🤖 AI Summary
Existing text-to-image diffusion models employ global test-time scaling (TTS), ignoring spatial heterogeneity in image quality—leading to computational redundancy and insufficient local defect correction. To address this, we propose LoTTS, the first training-free local TTS framework. LoTTS leverages quality-aware prompting to guide attention-difference analysis—comparing cross- and self-attention maps—to localize defective regions, generate spatial masks, and perform localized perturbation and resampling while preserving global consistency. Evaluated on SD2.1, SDXL, and FLUX, LoTTS achieves state-of-the-art performance, simultaneously enhancing both local quality and global fidelity. It reduces GPU computation overhead by 2–4× compared to Best-of-N sampling.
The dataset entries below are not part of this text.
-- ==== Sys2Proof/Machine/Lpe.lean ====
section
/-! DEFINITION. The line program engines (spec/03_line_programs.md): the commands, waits, the write limit and the line
write queue. -/

namespace Sys2Proof.Machine

def Chip.lpe (s : Chip) (n : Nat) : Lpe := NStore.get {} s.lpes n
def Chip.updLpe (s : Chip) (n : Nat) (f : Lpe → Lpe) : Chip := { s with lpes := NStore.set s.lpes n (f (s.lpe n)) }
def Chip.comp (s : Chip) (h : Nat) : Comp := NStore.get {} s.comps h
def Chip.updComp (s : Chip) (h : Nat) (f : Comp → Comp) : Chip := { s with comps := NStore.set s.comps h (f (s.comp h)) }

/-- Composed frame f of head h. -/
def Chip.frm (s : Chip) (h f : Nat) : Frm := ((s.comp h).frms.find? fun x => x.frame == f).getD {}

/-- Composed frame f of head h changed. -/
def Chip.updFrm (s : Chip) (h f : Nat) (g : Frm → Frm) : Chip :=
  s.updComp h fun c => { c with frms := c.frms.map fun x => if x.frame == f then g x else x }

/-- The course height of composed frame f of head h. -/
def Chip.courseHeight (s : Chip) (h f : Nat) : Nat :=
  match (s.comp h).frms.find? fun x => x.frame == f with
  | some x => 2 ^ x.chLog2
  | none => 2 ^ s.fld F.cpsCtrlAct_CH_LOG2 h

/-- A bit of LPEn_STAT set; a change raises the line-program-status event (R84). -/
def Chip.lpeStat (s : Chip) (f : Fd) (n : Nat) : Chip := s.stick f n (13 * n + 9)

/-- The last active line of head n plus one. -/
def Chip.va (s : Chip) (n : Nat) : Nat := s.fld F.shVtime_VA n

/-- The last line of course c of height h, below va. -/
def courseEnd (va h c : Nat) : Nat := min ((c + 1) * h) va - 1

/-- The number of courses of a frame. -/
def courseCount (va h : Nat) : Nat := (va + h - 1) / h

/-- The allowed line of head n: the composed frame and the line (R97). -/
def Chip.allowed (s : Chip) (n : Nat) : Nat × Nat :=
  let c := s.comp n
  let h := s.courseHeight n c.frame
  let next := (c.frame + 1) % 2 ^ 32
  if !c.composing then (c.frame, courseEnd (s.va n) h c.course)
  else if courseCount (s.va n) h ≤ c.course + 1 then (next, courseEnd (s.va n) (s.courseHeight n next) 0)
  else (c.frame, courseEnd (s.va n) h (c.course + 1))

/-- The last line of the engine's own frame that it may release: every line of a frame before that of the allowed line, none
of a later one (R97). -/
def Chip.allowedLine (s : Chip) (n : Nat) : Option Nat :=
  let a := s.allowed n
  let e := s.lpe n
  if e.frame = a.1 then some a.2 else if frameLe e.frame a.1 then some (s.va n - 1) else none

/-- The engine put at the start of composed frame f (R81), or, with EN = 0, all lines of it released (R78). -/
def Chip.lpeStart (s : Chip) (n f : Nat) : Chip :=
  let base := s.fld F.lpeBaseAct_ADDR n
  if s.on F.lpeCtrl_EN n then
    s.updLpe n fun e => { e with running := true, begun := true, frame := f, pc := base, line := 0, counters := [0, 0, 0, 0], tp := base,
                                 stack := [], wcount := 0, overRun := false, steps := 0, released := 0, hold := none,
                                 nextFrame := none }
  else s.updLpe n fun e => { e with running := false, begun := true, frame := f, released := s.va n, hold := none, nextFrame := none }

/-- The engine of a head whose composed frames end without the next: at rest until a composed frame begins (R172, R105). -/
def Chip.lpeRest (s : Chip) (n : Nat) : Chip :=
  s.updLpe n fun e => { e with running := false, begun := false, hold := none, nextFrame := none }

/-- Composed frame f begins: the engine has begun it, or will when it ends the frame it still runs (R97, R115), or begins it
now (R81). -/
def Chip.lpeFrame (s : Chip) (n f : Nat) : Chip :=
  let e := s.lpe n
  if e.begun && (e.frame == f || e.running && e.nextFrame == some f) then s else s.lpeStart n f

/-- Whether the engine has released line y of composed frame f to the lanes (R92): a frame before the one it runs is released
whole. -/
def Chip.lineOut (s : Chip) (n f y : Nat) : Bool :=
  let e := s.lpe n
  if e.frame = f then decide (y < e.released) else frameLe f e.frame

/-- The engine is to begin composed frame f: at once, or when it ends the frame it runs (R97). -/
def Chip.lpeBegin (s : Chip) (n f : Nat) : Chip :=
  if (s.lpe n).running then s.updLpe n fun e => { e with nextFrame := some f } else s.lpeStart n f

/-- The engine ends its composed frame: every line not yet released is released (R87 END, R89, R91). -/
def Chip.lpeEnd (s : Chip) (n : Nat) : Chip :=
  let t := s.updLpe n fun e => { e with running := false, released := s.va n, hold := none }
  match (s.lpe n).nextFrame with
  | some f => t.lpeStart n f
  | none => t
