-- ==== Sys2Proof/Machine/Video.lean ====
section
/-! DEFINITION. What leaves a scan head for the pads (spec/06_scan_heads.md, R160, R172, R183 to R197): the beam at the pad,
sync and blanking, the encoders, and the three kinds of output. -/

namespace Sys2Proof.Machine

/-! ### The beam at the pad (R160, R184) -/

/-- The dot and line that leave the pads of head h at the present instant; none while its outputs are idle (R172). Before the
first stamp it is the latch line. -/
def Chip.padBeam (s : Chip) (h : Nat) : Option (Nat × Nat) :=
  if s.on F.shStat_RUNNING h then
    match s.beamAt h s.ticks with
    | some p => some (p.x, p.y)
    | none =>
      let d : Int := s.now16 - ((s.head h).latchAt + s.padDelay16 h : Nat)
      if d < 0 then none else some (d.toNat * 256 / max 1 (s.dot24 h), s.fld F.shVtime_VT h - 1)
  else none

/-- Whether dot x lies in the horizontal sync of its line: after the active dots and the front porch (R160). -/
def Chip.hsAt (s : Chip) (h x : Nat) : Bool :=
  let b := s.fld F.shHtime_HA h + s.fld F.shHsync_HFP h
  decide (b ≤ x ∧ x < b + s.fld F.shHsync_HSW h)

/-- Whether line y lies in the vertical sync of the frame (R160). -/
def Chip.vsAt (s : Chip) (h y : Nat) : Bool :=
  let b := s.fld F.shVtime_VA h + s.fld F.shVsync_VFP h
  decide (b ≤ y ∧ y < b + s.fld F.shVsync_VSW h)

/-- Whether dot x of line y is active: data enable. -/
def Chip.deAt (s : Chip) (h x y : Nat) : Bool := decide (x < s.fld F.shHtime_HA h ∧ y < s.fld F.shVtime_VA h)

/-- Whether composite sync is active: combined, or serrated in the vertical sync lines (R195). -/
def Chip.csAt (s : Chip) (h x y : Nat) : Bool :=
  if s.on F.shAna_SERR h then s.hsAt h x != s.vsAt h y else s.hsAt h x || s.vsAt h y

/-- The level of the horizontal sync output, which carries composite sync where CSYNC is 1; inactive while idle (R172,
R195). -/
def Chip.hsyncLevel (s : Chip) (h : Nat) : Bool :=
  let act := match s.padBeam h with
    | some (x, y) => if s.on F.shAna_CSYNC h then s.csAt h x y else s.hsAt h x
    | none => false
  act == s.on F.shHsync_HPOL h

/-- The level of the vertical sync output. -/
def Chip.vsyncLevel (s : Chip) (h : Nat) : Bool :=
  (match s.padBeam h with | some (_, y) => s.vsAt h y | none => false) == s.on F.shVsync_VPOL h

/-! ### The encoder (R154, R183) -/

/-- The pixel (x, y) that leaves the scan tap: as read, black where the line buffer had none (R178), the blanking colour
where a region is blanked (R154). -/
def Chip.outPixel (s : Chip) (h x y : Nat) : Nat :=
  let z := s.head h
  let row := match ((z.lineNo, z.lineOut) :: z.back).find? fun p => p.1 == y with | some p => p.2 | none => []
  if (s.regions.filter fun p => p.2.blankFrom.isSome).any (s.blanks h (s.fld F.shFrame_FRAME h) x y) then s.blankPixel h
  else row.getD x 0

/-- A component of n bits widened to 10 by bit replication (R51, R183). -/
def widen10 (n c : Nat) : Nat := (c * 2 ^ (10 - n) + c / 2 ^ (2 * n - 10)) % 1024

/-- The three 10-bit components of a pixel in the frame-store format (R183). -/
def Chip.rgb10 (s : Chip) (h p : Nat) : Nat × Nat × Nat :=
  if s.fsBytes h = 4 then (bits p 29 20, bits p 19 10, bits p 9 0)
  else (widen10 5 (bits p 15 11), widen10 6 (bits p 10 5), widen10 5 (bits p 4 0))

/-- The output width w in bits (R183). -/
def Chip.outWidth (s : Chip) (h : Nat) : Nat :=
  let out := s.fld F.shOut_OUTSEL h
  if out ≤ 1 then 6 + 2 * s.fld F.shDpcfg_BPC h else if out = 2 then 10 else s.fld F.shPar_WIDTH h

/-- A 10-bit component of which the top w bits are kept in place. -/
def topBits (w c : Nat) : Nat := c / 2 ^ (10 - w) * 2 ^ (10 - w)

/-- The pixel that an output sends at (x, y): red, green and blue, each in the top bits of 10 (R183). -/
def Chip.encoded (s : Chip) (h x y : Nat) : Nat × Nat × Nat :=
  let c := s.rgb10 h (s.outPixel h x y)
  let w := s.outWidth h
  (topBits w c.1, topBits w c.2.1, topBits w c.2.2)

/-! ### The outputs -/

/-- Whether the DisplayPort or eDP link of head h carries its stream: only once TRAINED is 1 (R187), and with both serdes
rails (R531). -/
def Chip.dpCarries (s : Chip) (h : Nat) : Bool :=
  decide (s.fld F.shOut_OUTSEL h ≤ 1) && s.on F.shDpstat_TRAINED h && s.on F.sysSupply_VSER09_OK && s.on F.sysSupply_VSER12_OK

/-- What the transmitter sends at the present instant: a pixel, or none for blanking, the idle pattern, or nothing at all
(R172, R187). -/
def Chip.dpOut (s : Chip) (h : Nat) : Option (Nat × Nat × Nat) :=
  match s.padBeam h with
  | some (x, y) => if s.dpCarries h && s.deAt h x y then some (s.encoded h x y) else none
  | none => none

/-- Whether the link carries audio in its horizontal blanking (R187, R190). -/
def Chip.dpAudioOn (s : Chip) (h : Nat) : Bool :=
  s.on F.shStat_RUNNING h && s.dpCarries h && s.on F.shDpcfg_AUD_EN h
  && decide (64 ≤ (s.fld F.shHtime_HT h - s.fld F.shHtime_HA h) * s.rep h)

/-- The DAC's red, green and blue in 1/1023 mV: code 1023 gives the LEVEL swing, blanking 0 V, and green a sync tip of -0.3 V
with LEVEL 1; none where OUTSEL does not select it or the DAC's rail is lost (R172, R194, R531). -/
def Chip.dacOut (s : Chip) (h : Nat) : Option (Int × Int × Int) :=
  if s.fld F.shOut_OUTSEL h = 2 ∧ s.on F.sysSupply_VDAC_OK then
    match s.padBeam h with
    | none => some (0, 0, 0)
    | some (x, y) =>
      let level := s.fld F.shAna_LEVEL h
      let swing : Int := if level = 2 then 1000 else 700
      if s.deAt h x y then
        let c := s.encoded h x y
        some (swing * (c.1 : Int), swing * (c.2.1 : Int), swing * (c.2.2 : Int))
      else some (0, if level = 1 ∧ s.csAt h x y then -300 * 1023 else 0, 0)
  else none

/-- What the TTL sync function does at port p, one of P0016 to P0031 (R196). -/
def Chip.syncDrive (s : Chip) (p : Nat) : Pad :=
  let h := (p - 16) / 2
  if s.on F.shOut_SYNCPINS h then .lvl (if p % 2 = 0 then s.hsyncLevel h else s.vsyncLevel h) else .z

/-- The level of the output pixel clock where it is defined: at the start of a dot data change on the falling edge, or on the
rising edge where CLKINV is 1; the spec states no duty cycle, so it is a waveform elsewhere (R197). -/
def Chip.parClock (s : Chip) (h : Nat) : Pad :=
  match [(s.head h).cur, (s.head h).prev].findSome? fun o => o.bind fun st =>
      if st.time ≤ s.now16 then some st.time else none with
  | some t => if (s.now16 - t) * 256 % max 1 (s.dot24 h) < 2 ^ 24 then .lvl (s.on F.shPar_CLKINV h) else .wave
  | none => .wave

/-- What the parallel RGB function does at port p, one of P0256 to P0767: bus bit b of head n on port b of bank 8 + 2n, the
clock, the syncs and DE on ports 0 to 3 of bank 9 + 2n; idle, all drive 0 (R172, R197). -/
def Chip.parDrive (s : Chip) (p : Nat) : Pad :=
  let h := (p / 32 - 8) / 2
  let b := p % 32
  if s.fld F.shOut_OUTSEL h ≠ 3 then .z
  else if p / 32 % 2 = 0 then
    if 30 ≤ b ∨ b % 10 < 10 - s.fld F.shPar_WIDTH h then .z
    else match s.padBeam h with
      | some (x, y) =>
        let c := s.encoded h x y
        let v := if 20 ≤ b then c.1 else if 10 ≤ b then c.2.1 else c.2.2
        .lvl (s.deAt h x y && bit v (b % 10))
      | none => .lvl false
  else match s.padBeam h, b with
    | none, b => if b ≤ 3 then .lvl false else .z
    | some _, 0 => s.parClock h
    | some _, 1 => .lvl (s.hsyncLevel h)
    | some _, 2 => .lvl (s.vsyncLevel h)
    | some (x, y), 3 => .lvl (s.deAt h x y)
    | some _, _ => .z

end Sys2Proof.Machine
end

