-- ==== Sys2Proof/Machine/Bus.lean ====
section
/-! DEFINITION. The fabric: what a read and a write of each register do (R7, R9, R13), which accesses are refused (R22 to
R28, R348), and the way of an access and of its response (R349, R353, R357). -/

namespace Sys2Proof.Machine

/-! ### Which register an address names -/

/-- The indices under which a family holds a register at a local address. -/
def RegRow.index (r : RegRow) (a : Nat) : Option (Nat × Nat) :=
  let o := a - r.base
  let i := if r.n1 ≤ 1 then 0 else o / r.s1
  let j := if r.n2 ≤ 1 then 0 else (o - i * r.s1) / r.s2
  if r.base ≤ a ∧ i < r.n1 ∧ j < r.n2 ∧ i * r.s1 + j * r.s2 = o then some (i, j) else none

/-- The register at a local address; none at a reserved offset. -/
def decodeReg (a : Nat) : Option (RegId × Nat × Nat) :=
  (Block.of a).bind fun b => b.ids.findSome? fun id => (id.row.index a).map fun p => (id, p.1, p.2)

/-- The local address of a register. -/
def RegId.addr (id : RegId) (i j : Nat) : Nat := id.row.base + i * id.row.s1 + j * id.row.s2

/-! ### Writes -/

/-- The registers that are written only while their head is stopped (R159). -/
def stoppedClass : List RegId :=
  [.shFormat, .shHtime, .shHsync, .shVtime, .shVsync, .shPclk, .shLock, .shTbepochLo, .shTbepochHi, .shTbper, .shTbperHi,
   .shGloffs, .shOut, .shDpcfg, .shAna, .shPar]

/-- A write to a register of layer k (R41 to R43, R46, R125). -/
def Chip.writeLayer (s : Chip) (id : RegId) (k v : Nat) : Chip :=
  let o := id.row.base % 0x1000
  let t := (s.writeFlds id k 0 v).dropIngotsOf k
  if id = .layAssign then t.assignNow k
  else if o < 0x20 then if t.layIdle k then t.takeSource id k else t
  else if o < 0x48 then { t with liveDirty := if t.liveDirty.contains (k * 4096 + o) then t.liveDirty
                                                            else t.liveDirty ++ [k * 4096 + o] }
  else t

/-- A write to a latch-class compositor register of head h (R107). -/
def Chip.writeCps (s : Chip) (id : RegId) (h v : Nat) : Chip :=
  let t := s.writeFlds id h 0 v
  if s.on F.shStat_RUNNING h then t else t.takeCpsReg id h

/-- A write to MBm_LIM: LAH only while the engine stands (R225). -/
def Chip.writeLim (s : Chip) (m v : Nat) : Chip :=
  let t := s.writeFld F.mbLim_THR m 0 v
  if s.fld F.mbLim_LAH m = bits v 31 30 then t
  else if s.on F.audStat_RUNNING then t.audStick F.audStat_CFG_ERR
  else t.writeFld F.mbLim_LAH m 0 v

/-- A write to an output slot. -/
def Chip.writeOutSlot (s : Chip) (src ramp pend : Fd) (i j k v : Nat) : Chip :=
  ((s.writeFld src i j v).writeFld ramp i j v).slotWritten pend i j k

/-- A write to SPDs_CS: discarded while the port is on (R227). -/
def Chip.writeSpdCs (s : Chip) (p v : Nat) : Chip :=
  if s.on F.spdCfg_EN p then
    s.portStick (16 + p) F.outStat_CFG_REJ F.spdStat_CFG_REJ F.dpaStat_CFG_REJ F.inStat_CFG_REJ
  else s.writeFlds .spdCs p 0 v

/-- Whether master m may write a register of Table 15.11. -/
def hostMay (id : RegId) (m : Master) : Bool :=
  match id with
  | .hstF1vec => m == .own 0x11
  | .hstObcfg | .hstObwinLo | .hstObwinHi => m == .own 0x11 || m == .own 0x10
  | _ => true

/-- A SEND or RECV written to the mailbox registers: a core's acts as its port's trigger (R335). -/
def Chip.writeMbxOp (s : Chip) (m : Master) (recv : Bool) (c : Nat) : Chip :=
  let id := m.idNo
  if id < 8 then s.msgTrigger id recv c
  else if recv then s.mailboxRecv id c else s.mailboxSend id c
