/-- The second pass over one move (R275 to R277). -/
def Firing.fire (f : Firing) (s0 : Chip) (k w pc : Nat) (vals : List (Nat × Nat)) (m : Move) : Firing :=
  match triggerUnit m.dst with
  | none => f
  | some u =>
    if m.fate w ≠ .keep then f
    else if f.used.contains u then { f with s := f.s.anvilExc k 1 pc m.slot m.dst }
    else
      let b := m.value w vals
      let g := { f with used := u :: f.used }
      let base := m.dst / 32 * 32
      match u with
      | 0 | 1 => { g with s := g.s.setPort k (base + 1) (aluOp (m.dst - base) (g.s.port k base) b) }
      | 2 => let r := mulOp (m.dst - base) (g.s.port k base) b
             { g with s := (g.s.setPort k (base + 1) r.1).setPort k (base + 2) r.2 }
      | 3 => { g with s := g.s.setPort k (base + 1) (shfOp (m.dst - base) (g.s.port k base) b) }
      | 4 | 5 => { g with s := g.s.fireLsu s0 k pc m b }
      | 6 => let r := g.s.fireBr k pc m b
             { g with s := r.1, target := r.2 }
      | 7 => { g with s := g.s.fireFab k pc m b }
      | 8 => { g with s := g.s.msgTrigger k (m.dst == 0x169) (b % 512) }
      | _ => { g with wfi := true }

/-- The core has issued an instruction: the next address, and the end of a step, a halt that was waiting, or WFI
(R295, R303, R314, R316). -/
def Chip.issued (s : Chip) (k next : Nat) (wfi : Bool) : Chip :=
  let x := s.core k
  let t := (s.setFld F.coreStat_PC k 0 next).updCore k fun x =>
    { x with blocked := none, brkHeld := false, stepping := false, haltPend := false, issuedAt := s.now }
  if x.stepping then t.setFld F.coreStat_STEP_DONE k 0 1
  else if x.haltPend then t.setCoreState k 1
  else if wfi && !t.reqLine k then t.enterWaiting k
  else t

/-- A whole instruction w issued at address pc; `timed` says that its FIFO wait has run out (R309). -/
def Chip.issueNow (s : Chip) (k pc w : Nat) (timed : Bool) : Chip :=
  let r := s.readSources k (sourcesOf w) s
  let late := if timed then (movesOf w).filter fun m => m.src.any s.popWaits else []
  let t := late.foldl (fun t m => t.anvilExc k 6 pc m.slot m.dst) r.2
  let t := (movesOf w).foldl (fun t m => t.passOne k w pc r.1 timed m) t
  let f := (movesOf w).foldl (fun f m => f.fire s k w pc r.1 m) ({ s := t } : Firing)
  f.s.issued k (f.target.getD ((pc + 1) % 16384)) f.wfi

/-- An instruction that is poisoned performs none of its moves; the slot and port of its record are open
(R285, Table 9.9). -/
def Chip.issuePoisoned (s : Chip) (k pc : Nat) : Chip :=
  let a := s.free 2
  let b := a.2.free 12
  (b.2.anvilExc k 5 pc a.1 b.1).issued k ((pc + 1) % 16384) false

/-- Whether core k may issue: it runs, or a STEP is to be taken, in a powered domain, and no SYNC holds it. -/
def Chip.mayIssue (s : Chip) (k : Nat) : Bool :=
  let x := s.core k
  (s.coreState k == 2 || (s.coreState k == 1 && x.stepping)) && !x.sync && s.domOn (s.physOf 0 k)

/-- Whether an interrupt is to be taken at the boundary before the next instruction (R301, R314). -/
def Chip.irqDue (s : Chip) (k : Nat) : Bool :=
  let x := s.core k
  s.coreState k == 2 && x.blocked.isNone && s.reqLine k && s.port k 0x182 == 1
Crucially, LoTTS is the first method to enable efficient, training-free, semantics-driven local test-time optimization—bridging a critical gap between computational efficiency and fine-grained image refinement.
📝 Abstract
Diffusion models have become the dominant paradigm in text-to-image generation, and test-time scaling (TTS) further improves quality by allocating more computation during inference. However, existing TTS methods operate at the full-image level, overlooking the fact that image quality is often spatially heterogeneous. This leads to unnecessary computation on already satisfactory regions and insufficient correction of localized defects. In this paper, we explore a new direction - Localized TTS - that adaptively resamples defective regions while preserving high-quality regions, thereby substantially reducing the search space. This paradigm poses two central challenges: accurately localizing defects and maintaining global consistency. We propose LoTTS, the first fully training-free framework for localized TTS. For defect localization, LoTTS contrasts cross- and self-attention signals under quality-aware prompts (e.g., high-quality vs. low-quality) to identify defective regions, and then refines them into coherent masks. For consistency, LoTTS perturbs only defective regions and denoises them locally, ensuring that corrections remain confined while the rest of the image remains undisturbed. Extensive experiments on SD2.1, SDXL, and FLUX demonstrate that LoTTS achieves state-of-the-art performance: it consistently improves both local quality and global fidelity, while reducing GPU cost by 2-4x compared to Best-of-N sampling. These findings establish localized TTS as a promising new direction for scaling diffusion models at inference time.